Only one stretch of the data is wanted: the line containing "(∀ a : Byte, (t.status.report", the line containing "(∀ (i : Instr) (s t : State) (new", and every line between them, copied exactly.

————

/-- R284, R217 (c): the hardware mute bit after a failed transaction. A failed read of a command that only writes register
10 leaves the whole peripheral as it was; FMT.SPDIF that fails at register 8 or 17 leaves the device muted; FMT.SPDIF that
fails to read register 10 leaves the bit as it was, or muted. -/
def Obligations.MuteBitAfterAFailure : Prop :=
  ∀ (i : Instr) (s t : State), s.fsm = .busy → exec i s = .next t → t.fsm = .idle →
    (i ∈ [Instr.streamStart, .streamStop, .muteSet, .muteClr, .muteMode] → t.status.report = .transportRead →
      t.status.failAddr = 10#8 ∧ t.periph = s.periph) ∧
    (i = .fmtSpdif → t.status.report.isTransport = true → t.status.failAddr ∈ [8#8, 17#8] → t.muteBit = true) ∧
    (i = .fmtSpdif → t.status.report = .transportRead → t.status.failAddr = 10#8 →
      t.muteBit = s.muteBit ∨ t.muteBit = true)

/-! All commands. -/

/-- R24, R34, R91: no command changes the operand registers, the configuration, the latched command, LAST_OP or the host's
remaining moves, but that a host which detaches while the command is in progress makes that its next move (R272; DESIGN
CHOICE, notes/assumptions/16.md). -/
def Obligations.NoCommandChangesItsInputs : Prop :=
  ∀ (i : Instr) (s t : State), exec i s = .next t →
    SameInputs s t ∨ (t.fsm = s.fsm ∧ ∃ u, SameInputs s u ∧ t = u.leave)

/-- R96: which result registers a command can change, and that none changes unless it ends without error. -/
def Obligations.ResultsChangeOnlyOnSuccess : Prop :=
  ∀ (i : Instr) (s t : State), s.fsm = .busy → exec i s = .next t →
    (t.fsm = .busy ∨ t.status.report ≠ .ok → SameResults s t) ∧
    (i = .volFwd ∨ i = .volInv ∨ (∃ ctl, i = .ctlRd ctl) → SameResultsButRes0 s t) ∧
    ((∃ ctl, i = .ctlWr ctl) ∨ i ∈ [Instr.streamStart, .streamStop, .muteSet, .muteClr, .fmtSpdif, .muteMode] →
      SameResults s t)

/-- R27 to R30: which DeviceState field a command can change. -/
def Obligations.DeviceStateFieldsHaveTheirWriters : Prop :=
  ∀ (i : Instr) (s t : State), exec i s = .next t →
    (i ∉ [Instr.muteSet, .muteClr, .ctlWr 0x01#8] → t.ds.forceMute = s.ds.forceMute) ∧
    (i ∉ [Instr.streamStart, .streamStop] → t.ds.streamMuted = s.ds.streamMuted) ∧
    (i ≠ .muteMode → t.ds.muteMode = s.ds.muteMode) ∧
    (i ≠ .neg → t.ds.lastClass = s.ds.lastClass)

/-- R67, R71, R152, R193, R160, R289: however a command goes, the registers of the peripheral it can write, those it can read
or write, all of them among those R67 lists, and the greatest number of transactions it issues, which is at most 8. -/
def Obligations.CommandsStayWithinTheirPlans : Prop :=
  ∀ (i : Instr) (s t : State), exec i s = .next t →
    SamePeriphBut (commandRegisters i) s t ∧ commandTransactions i ≤ 8 ∧
    ∃ new, t.log = s.log ++ new ∧ new.length ≤ commandTransactions i ∧ t.planPos = s.planPos + new.length ∧
      (∀ e ∈ new, ∀ a, e.writesTo a = true → a ∈ commandRegisters i) ∧
      ∀ e ∈ new, e.reg ∈ commandReaches i ∧
        e.reg ∈ [8#8, 10#8, 11#8, 12#8, 14#8, 15#8, 17#8, 18#8, 20#8, 21#8, 22#8, 23#8, 25#8]

/-- R150, R241: DEGRADED is set by CTL.RD alone, and no command clears it or OVERRUN. -/
def Obligations.DegradedIsSetByReadsOnly : Prop :=
  ∀ (i : Instr) (s t : State), exec i s = .next t →
    ((∀ ctl, i ≠ .ctlRd ctl) → t.status.degraded = s.status.degraded) ∧
    (s.status.degraded = true → t.status.degraded = true) ∧ (s.status.overrun = true → t.status.overrun = true)

/-- R245: PARTIAL is set exactly when an accepted command ends with TRANSPORT after a write of its own succeeded; an
illegal word leaves it 0. -/
def Obligations.PartialMeansAWriteSucceededFirst : Prop :=
  (∀ (i : Instr) (s t : State), s.fsm = .busy → s.wroteAny = false → exec i s = .next t → t.fsm = .idle →
    ∃ new, t.log = s.log ++ new ∧
      (t.status.isPartial = true ↔ t.status.report.err = 2 ∧ ∃ a v, PortEvent.writeOk a v ∈ new)) ∧
  (∀ (s t : State) (w : Word) (rest : List HostMove) (e : DecodeError), s.attached = true → s.fsm = .idle →
    s.host.moves = .write 0x00 4 w :: rest → decode w = .error e → step s = .next t → t.status.isPartial = false)

/-- R248, R242, R15: a command that ends with TRANSPORT issued transactions that succeeded and stay applied, then the
failing one, whose address and kind it reports, and none after it. R242, R15, R210: and a failed transaction of any command
but CTL.RD is its last and ends it with TRANSPORT of its kind at its register. -/
def Obligations.TransportErrorsArePrecise : Prop :=
  (∀ (i : Instr) (s t : State), s.fsm = .busy → exec i s = .next t → t.fsm = .idle → t.status.report.isTransport = true →
    ∃ (pre : List PortEvent) (e : PortEvent), t.log = s.log ++ pre ++ [e] ∧ (∀ x ∈ pre, x.isOk = true) ∧
      ((t.status.report = .transportRead ∧ e = .readFailed t.status.failAddr) ∨
       (t.status.report = .transportWrite ∧ ∃ v, e = .writeFailed t.status.failAddr v)) ∧
      (∀ a : Byte, (t.status.report = .transportRead ∨ a ≠ t.status.failAddr) →
        some (t.periph.read a) = pre.foldl (PortEvent.settles a) (some (s.periph.read a)))) ∧
  (∀ (i : Instr) (s t : State) (new : List PortEvent) (e : PortEvent) (a : Byte), s.fsm = .busy →
    (∀ ctl, i ≠ .ctlRd ctl) → exec i s = .next t → t.log = s.log ++ new → e ∈ new →
    (e = .readFailed a ∨ ∃ v, e = .writeFailed a v) →
    t.fsm = .idle ∧ t.status.failAddr = a ∧ (e = .readFailed a → t.status.report = .transportRead) ∧
      (e ≠ .readFailed a → t.status.report = .transportWrite) ∧ ∃ pre, new = pre ++ [e] ∧ e ∉ pre)

/-- R289, R260 (c), R272: a command left BUSY has its results, DONE and report as they were, and either its last
transaction, after successful ones, is one that is never answered, or the host detaches next and every transaction it issued
has succeeded; any command whose last transaction is never answered is left BUSY; a BUSY block whose host makes no move has
no step. That `DEVSTATE` is unchanged while BUSY follows R76 where R26 reads otherwise, and is the model's choice (DEDUCED,
notes/assumptions/7.md); when a detach can come is the model's choice too (DESIGN CHOICE, notes/assumptions/16.md). -/
def Obligations.SilentPortLeavesTheBlockBusy : Prop :=
  (∀ (i : Instr) (s t : State), s.fsm = .busy → exec i s = .next t → t.fsm = .busy →
    SameResults s t ∧ t.status.done = s.status.done ∧ t.status.report = s.status.report ∧ t.devstate = s.devstate ∧
      ((t.host.moves = s.host.moves ∧
          ∃ pre e, t.log = s.log ++ pre ++ [e] ∧ (∀ x ∈ pre, x.isOk = true) ∧ e.isUnanswered = true) ∨
        (t.host.moves = .detach :: s.host.moves ∧ ∃ new, t.log = s.log ++ new ∧ ∀ x ∈ new, x.isOk = true))) ∧
  (∀ s : State, s.fsm = .busy → s.outcomeAt 0 = some .never → ∃ t, exec .muteSet s = .next t ∧ t.fsm = .busy ∧
    t.host.moves = s.host.moves) ∧
  (∀ (i : Instr) (s t : State) (pre : List PortEvent) (e : PortEvent), s.fsm = .busy → exec i s = .next t →
    t.log = s.log ++ pre ++ [e] → e.isUnanswered = true → t.fsm = .busy) ∧
  (∀ s : State, s.fsm = .busy → s.host.moves = [] → step s = .fault .portNeverAnswers)

/-- R92: an ignored operand has no effect. -/
def Obligations.IgnoredOperandsHaveNoEffect : Prop :=
  ∀ (i : Instr) (s t : State) (x y : Word), exec i s = .next t →
    (i ≠ .neg → exec i { s with opArg1 := y } = .next { t with opArg1 := y }) ∧
    ((∃ ctl, i = .ctlRd ctl) ∨ i ∈ [Instr.streamStart, .streamStop, .muteSet, .muteClr, .fmtSpdif] →
      exec i { s with opArg0 := x, opArg1 := y } = .next { t with opArg0 := x, opArg1 := y })

/-! Attach, detach and the invariant. -/

/-- R40: every piece of block state after attach, for any configuration, each register of the peripheral at its entry of
`PERIPH_INIT`, and that the state after reset is one such. -/
def Obligations.AttachLeavesTheStatedValues : Prop :=
  (∀ c : Cfg,
    let s := State.atAttach c
    s.ds.forceMute = false ∧ s.ds.streamMuted = true ∧ s.ds.muteMode = .onIdle ∧ s.ds.lastClass = none ∧
    s.ds.eff = true ∧ s.fsm = .idle ∧ s.arg0 = 0#32 ∧ s.arg1 = 0#32 ∧ s.res0 = 0#32 ∧ s.res1 = 0#32 ∧
    s.res2 = 0#32 ∧ s.res3 = 0#32 ∧ s.res4 = 0#32 ∧ windowRead .status s = 0#32 ∧
    windowRead .devstate s = 0x0000000E#32 ∧ s.devstate = s.ds.image ∧ s.cfg = c ∧ s.log = [] ∧
    ∀ a : Byte, s.periph.read a = Config.periphInit[a.toNat]'a.isLt) ∧
  ∃ c : Cfg, State.reset = State.atAttach c

/-- R270, R271, R272: an attach of an absent block with a table R122 allows puts every piece of block state at the value of
R40 and issues no transaction, the peripheral keeping what it held; a detach discards every piece of block state and keeps
what was written, also of a block with a command in progress. That the discarded state stands at the values of attach, with
the old configuration, is the model's choice (DESIGN CHOICE, notes/assumptions/16.md), as are the values of attach of the
latched word and operands, the plan position and `wrote_any` (notes/assumptions/10.md). -/
def Obligations.AttachAndDetachMoves : Prop :=
  ∀ (s : State) (rest : List HostMove),
    (∀ c : Cfg, s.host.moves = .attach c :: rest → s.attached = false → c.wellFormed = true →
      ∃ t, step s = .next t ∧ t.attached = true ∧ BlockAtAttach t ∧ t.cfg = c ∧ t.log = s.log ∧ t.periph = s.periph ∧
        t.port = s.port ∧ t.host = { s.host with moves := rest }) ∧
    (s.host.moves = .detach :: rest → s.attached = true →
      ∃ t, step s = .next t ∧ t.attached = false ∧ BlockAtAttach t ∧ t.cfg = s.cfg ∧ t.log = s.log ∧
        t.periph = s.periph ∧ t.port = s.port ∧ t.host = { s.host with moves := rest })

/-- R272: a host that detaches while a command is in progress abandons it after its last completed transaction: no further
one is issued, each one issued has succeeded and stays applied, and the very next step discards every piece of block state.
For CTL.WR VOLUME the detach comes after `k` of its four writes. That the detach is a step of its own, and that the discarded
state stands at the values of attach, is the model's choice (DESIGN CHOICE, notes/assumptions/16.md), as are the values of
attach of the latched word and operands, the plan position and `wrote_any` (notes/assumptions/10.md). -/
def Obligations.DetachAbandonsTheCommand : Prop :=
  (∀ (i : Instr) (s t : State), s.attached = true → s.fsm = .busy → exec i s = .next t →
    t.host.moves ≠ s.host.moves →
    ∃ (new : List PortEvent) (u : State), t.fsm = .busy ∧ t.log = s.log ++ new ∧ (∀ x ∈ new, x.isOk = true) ∧
      (∀ a : Byte, some (t.periph.read a) = new.foldl (PortEvent.settles a) (some (s.periph.read a))) ∧
      t.host.moves = .detach :: s.host.moves ∧ step t = .next u ∧ u.attached = false ∧ BlockAtAttach u ∧
      u.log = t.log ∧ u.periph = t.periph ∧ u.host.moves = s.host.moves) ∧
  (∀ (s : State) (k : Nat), s.opArg0.toNat ≤ 199 → k < 4 → s.portServes k → s.outcomeAt k = none →
    ∃ t, exec (.ctlWr 0x00#8) s = .next t ∧ t.host.moves = .detach :: s.host.moves ∧ t.log.length = s.log.length + k ∧
      SamePeriphBut ([23#8, 22#8, 21#8, 20#8].take k) s t)

/-- The invariant (R25, R26, R122, R183, R189, R192, R245, R246, R291) holds after reset. -/
def Obligations.ResetMeetsTheInvariant : Prop := State.reset.Inv

/-- R25, R26, R122, R183, R189, R192, R245, R246, R291: every step keeps the invariant. -/
def Obligations.EveryStepKeepsTheInvariant : Prop :=
  ∀ s t : State, s.Inv → step s = .next t → t.Inv
end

————

* **WRITTEN RESPONSE**:
      (∀ a : Byte, (t.status.report = .transportRead ∨ a ≠ t.status.failAddr) →
        some (t.periph.read a) = pre.foldl (PortEvent.settles a) (some (s.periph.read a)))) ∧
  (∀ (i : Instr) (s t : State) (new : List PortEvent) (e : PortEvent) (a : Byte), s.fsm = .busy →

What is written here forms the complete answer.